Mumsnet has not checked the qualifications of anyone posting here. If you need help urgently or expert advice, please see our domestic violence webguide and/or relationships webguide. Many Mumsnetters experiencing domestic abuse have found this thread helpful: Listen up, everybody

The back and forth of whether to leave / stay

37 replies

Armadillosocks · 25/02/2022 20:50

It is exhausting - I’ve been in this loop for about 5 years.
I decide to stay. It doesn’t feel final. I decide to leave. It doesn’t feel possible.
I’m paralysed by indecision.

For staying -
Two dc - late primary / early secondary age
It’s safe
Financially it makes sense - we are comfortable
It’s familiar
DH and I get on ok on the surface of it
There’s nothing terribly ‘wrong’ and maybe this is just as it is after 20 years
DH is a good dad - he wasn’t involved for a long time but had a bit of a change about 18 months ago and now is much more involved.
I find it difficult to think of the dc going between two homes
DH would be devastated
The ‘nuclear’ family is easier in lots of ways

For not staying
I’ve never been ‘happy’ from the start
I don’t feel I am myself with DH - I have to be a certain way
It’s all very superficial - I don’t think he knows me and possibly the same is true of me to him
Our sex life is nonexistent and has been for a decade
I’m lonely
I find it hard to get excited about the idea of planning anything with DH. I can if planning things with my friends / just the dc
I feel like I am treading water all the time - as though im waiting for my life to start

Am I just depressed? I’m on antidepressants. I know I should be happy with what I’ve got, why am I not? What is wrong with me? I’m so ungrateful.
I KNOW I should keep the family together the dc have to be central. My marriage is ok. So what is it that is missing? We’ve had counselling before and it hasn’t helped really.
I know he loves me. I know the grass isn’t greener and it would probably be MUCH harder in every single way if we split up.
Why can’t I just accept what I have and it be enough?

OP posts:
Armadillosocks · 25/02/2022 21:59

Anyone?

OP posts:
FlushTheLoo · 25/02/2022 22:02

Hi Op.
Can I ask why you haven't had sex in a decade?
Have you spoken to him about how you feel?

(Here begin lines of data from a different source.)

-- ==== Sys2Proof/Machine/Flags.lean ====
section
/-! DEFINITION. The core has no flags and no condition codes (spec R28). Its one status register is the phase (spec
R29): its encoding and what each phase admits stand here. -/

namespace Sys2Proof.Machine

/-- The 2-bit code of a phase, as phase_o shows it (spec R22). -/
def Phase.code : Phase → BitVec 2
  | .idle => 0b00#2
  | .keying => 0b01#2
  | .streaming => 0b10#2

/-- The phase a 2-bit code stands for; 0b11 stands for none (spec R22). -/
def Phase.ofCode (c : BitVec 2) : Option Phase :=
  if c = 0b00#2 then some .idle
  else if c = 0b01#2 then some .keying
  else if c = 0b10#2 then some .streaming
  else none

/-- The phase check of ABSORB: why it is refused in a phase, if it is (spec R24, R71). -/
def absorbCheck : Phase → Option Refusal
  | .idle => some .absorbBeforeInit
  | .keying => none
  | .streaming => some .absorbAfterDecrypt

/-- The phase check of DECRYPT: why it is refused in a phase, if it is (spec R24, R79). -/
def decryptCheck : Phase → Option Refusal
  | .idle => some .decryptBeforeInit
  | .keying => none
  | .streaming => none

end Sys2Proof.Machine
end

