-- ==== Sys2Proof/Machine/Macros.lean ====
section
/-! DEFINITION. The host's macros (spec R60), the functions they compute (spec R70, R82), and the test-bench encryptor,
which is no command of the core (spec R56, R88). -/

namespace Sys2Proof.Machine

/-- `open p`: init, then absorb each password byte in order (spec R60, R107). -/
def openMacro (p : List Byte) : List Instr := .init :: p.map .absorb

/-- `decrypt_chunk c`: decrypt each ciphertext byte in order; an empty chunk issues nothing (spec R60, R82). -/
def decryptChunk (c : List Byte) : List Instr := c.map .decrypt

/-- The commands of a program as the host presents them (spec R37, R60). -/
def presented (is : List Instr) : List HostEvent := is.map (fun i => .command (encode i))

/-- K(p): the key state after `open p` (spec R70). -/
def passwordKeys (p : List Byte) : KeyState := p.foldl update seed

/-- DEC1(k, c): one byte's keys and plaintext (spec R82). -/
def decByte (k : KeyState) (c : Byte) : KeyState × Byte := (update k (plaintext k c), plaintext k c)

/-- DEC(k, c): a chunk's final keys and plaintext (spec R82). -/
def decBytes (k : KeyState) : List Byte → KeyState × List Byte
  | [] => (k, [])
  | c :: cs =>
    let (k1, p) := decByte k c
    let (k2, ps) := decBytes k1 cs
    (k2, p :: ps)

/-- One step of the test-bench encryptor: it absorbs the plaintext byte (spec R88). -/
def encByte (k : KeyState) (p : Byte) : KeyState × Byte := (update k p, p ^^^ keystream k.k2)

/-- The test-bench encryptor over a message (spec R88). -/
def encBytes (k : KeyState) : List Byte → KeyState × List Byte
  | [] => (k, [])
  | p :: ps =>
    let (k1, c) := encByte k p
    let (k2, cs) := encBytes k1 ps
    (k2, c :: cs)

end Sys2Proof.Machine
end

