-- ==== Sys2Proof/Certificates/Slice0/Obligations.lean ====
section
/-! DEFINITION. The statements about the ZipCrypto stream cipher core. Each docstring names the rule of spec/ it
formalises. A next state written `{ s with … }` states the whole frame: every field not named is unchanged. The core has
no memory, no flags and no program counter (spec R27, R28, R36), so no frame names one. -/

open Sys2Proof Sys2Proof.Machine

/-! ### Encoding -/

/-- Every well-formed instruction's word decodes to it, with every operand at every value (derived: spec R51, R52). -/
def Obligations.EncodeThenDecode : Prop :=
  ∀ i : Instr, i.wf = true → decode (encode i) = i

/-- Every one of the 65536 words decodes to a well-formed instruction or reserved row whose word it is: decoding drops no
bit and has one meaning a word (derived: spec R51, R52). -/
def Obligations.DecodeThenEncode : Prop :=
  ∀ w : CmdWord, (decode w).wf = true ∧ encode (decode w) = w

/-- Spec R52: the decoder's five cases in order, and the count of 513 instruction words and 65023 reserved ones. -/
def Obligations.DecodeFollowsPseudocode : Prop :=
  (∀ w : CmdWord,
    (w.extractLsb' 8 8 = 0x01#8 → w.extractLsb' 0 8 = 0x00#8 → decode w = .init) ∧
    (w.extractLsb' 8 8 = 0x01#8 → w.extractLsb' 0 8 ≠ 0x00#8 →
      (decode w).isCommand = false ∧ ∀ s, exec (decode w) s = .refused .reservedInitData) ∧
    (w.extractLsb' 8 8 = 0x02#8 → decode w = .absorb (w.extractLsb' 0 8)) ∧
    (w.extractLsb' 8 8 = 0x03#8 → decode w = .decrypt (w.extractLsb' 0 8)) ∧
    (w.extractLsb' 8 8 ≠ 0x01#8 → w.extractLsb' 8 8 ≠ 0x02#8 → w.extractLsb' 8 8 ≠ 0x03#8 →
      (decode w).isCommand = false ∧ ∀ s, exec (decode w) s = .refused .reservedOpcode)) ∧
  ((Finset.range 65536).filter (fun n => (decode (BitVec.ofNat 16 n)).isCommand = true)).card = 513 ∧
  ((Finset.range 65536).filter (fun n => (decode (BitVec.ofNat 16 n)).isCommand = false)).card = 65023

/-- Spec R51: a word selects a row of the opcode map exactly when `(w & mask) == match`; the reserved INIT row excludes
0x0100. -/
def Obligations.OpcodeMapRowsSelect : Prop :=
  ∀ w : CmdWord,
    (decode w = .init ↔ w &&& 0xFFFF#16 = 0x0100#16) ∧
    ((∃ d, decode w = .reservedInitData d) ↔ w &&& 0xFF00#16 = 0x0100#16 ∧ w ≠ 0x0100#16) ∧
    ((∃ b, decode w = .absorb b) ↔ w &&& 0xFF00#16 = 0x0200#16) ∧
    ((∃ c, decode w = .decrypt c) ↔ w &&& 0xFF00#16 = 0x0300#16) ∧
    ((∃ x, decode w = .reservedOp00 x) ↔ w &&& 0xFF00#16 = 0x0000#16) ∧
    ((∃ x, decode w = .reservedOp04 x) ↔ w &&& 0xFC00#16 = 0x0400#16) ∧
    ((∃ x, decode w = .reservedOp08 x) ↔ w &&& 0xF800#16 = 0x0800#16) ∧
    ((∃ x, decode w = .reservedOp10 x) ↔ w &&& 0xF000#16 = 0x1000#16) ∧
    ((∃ x, decode w = .reservedOp20 x) ↔ w &&& 0xE000#16 = 0x2000#16) ∧
    ((∃ x, decode w = .reservedOp40 x) ↔ w &&& 0xC000#16 = 0x4000#16) ∧
    ((∃ x, decode w = .reservedOp80 x) ↔ w &&& 0x8000#16 = 0x8000#16)

/-- Sanity: words of the spec's decode table (derived: spec 95_test_vectors.md 2.8). -/
def Obligations.SampleWordsDecode : Prop :=
  decode 0b0000000100000000#16 = .init ∧ decode 0b0000001001110100#16 = .absorb 0x74#8 ∧
  decode 0b0000001110101011#16 = .decrypt 0xAB#8 ∧ decode 0b0000000111111111#16 = .reservedInitData 0xFF#8 ∧
  decode 0b0000000000000000#16 = .reservedOp00 0x00#8 ∧ decode 0b0000010000000000#16 = .reservedOp04 0#10 ∧
  decode 0b1111111111111111#16 = .reservedOp80 0x7FFF#15

/-- Spec R41: a byte transport carries each command word as its OP byte [15:8] and then its DATA byte [7:0], whatever
went before. -/
def Obligations.BytesCarryWordsOpcodeFirst : Prop :=
  ∀ (ws : List CmdWord) (more : List Byte),
    framed (ws.flatMap (fun w => [w.extractLsb' 8 8, w.extractLsb' 0 8]) ++ more) =
      ws.map HostEvent.command ++ framed more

This is hard op. Hopefully someone who has experienced this will be along to share their story with you soon.

Gooders1105 · 25/02/2022 22:10

You’re unhappy. You only get one life. You don’t have to be abused to end a marriage. Children thrive better when their parents are happy. Put YOU first. You’re not responsible for your DH’s feelings.

Armadillosocks · 25/02/2022 22:11

We’ve only had very very rare sex in the last decade because neither of us are that bothered I think.
I don’t know really. I don’t want to have sex with him. He says there are more important things. I don’t want to live like a nun forever though.

OP posts:
ToBeHappy · 26/02/2022 00:51

OP I know exactly how you feel.

In fact my sister told me last weekend that I can't live my life going round in circles ie should I leave or stay.

I haven't been happy for years and really feel in my gut that something is "off". We've never had a great sex life and I've never had that urge to rip his clothes off, even in the early days.

We just trundle along with our DD. Were due to separate after Christmas but he wanted to try again.

He is making some changes (trying to improve his moods, be more involved with family life) but I cannot shake the feeling that there is more out there for me. That I could meet someone who makes me excited to be with them.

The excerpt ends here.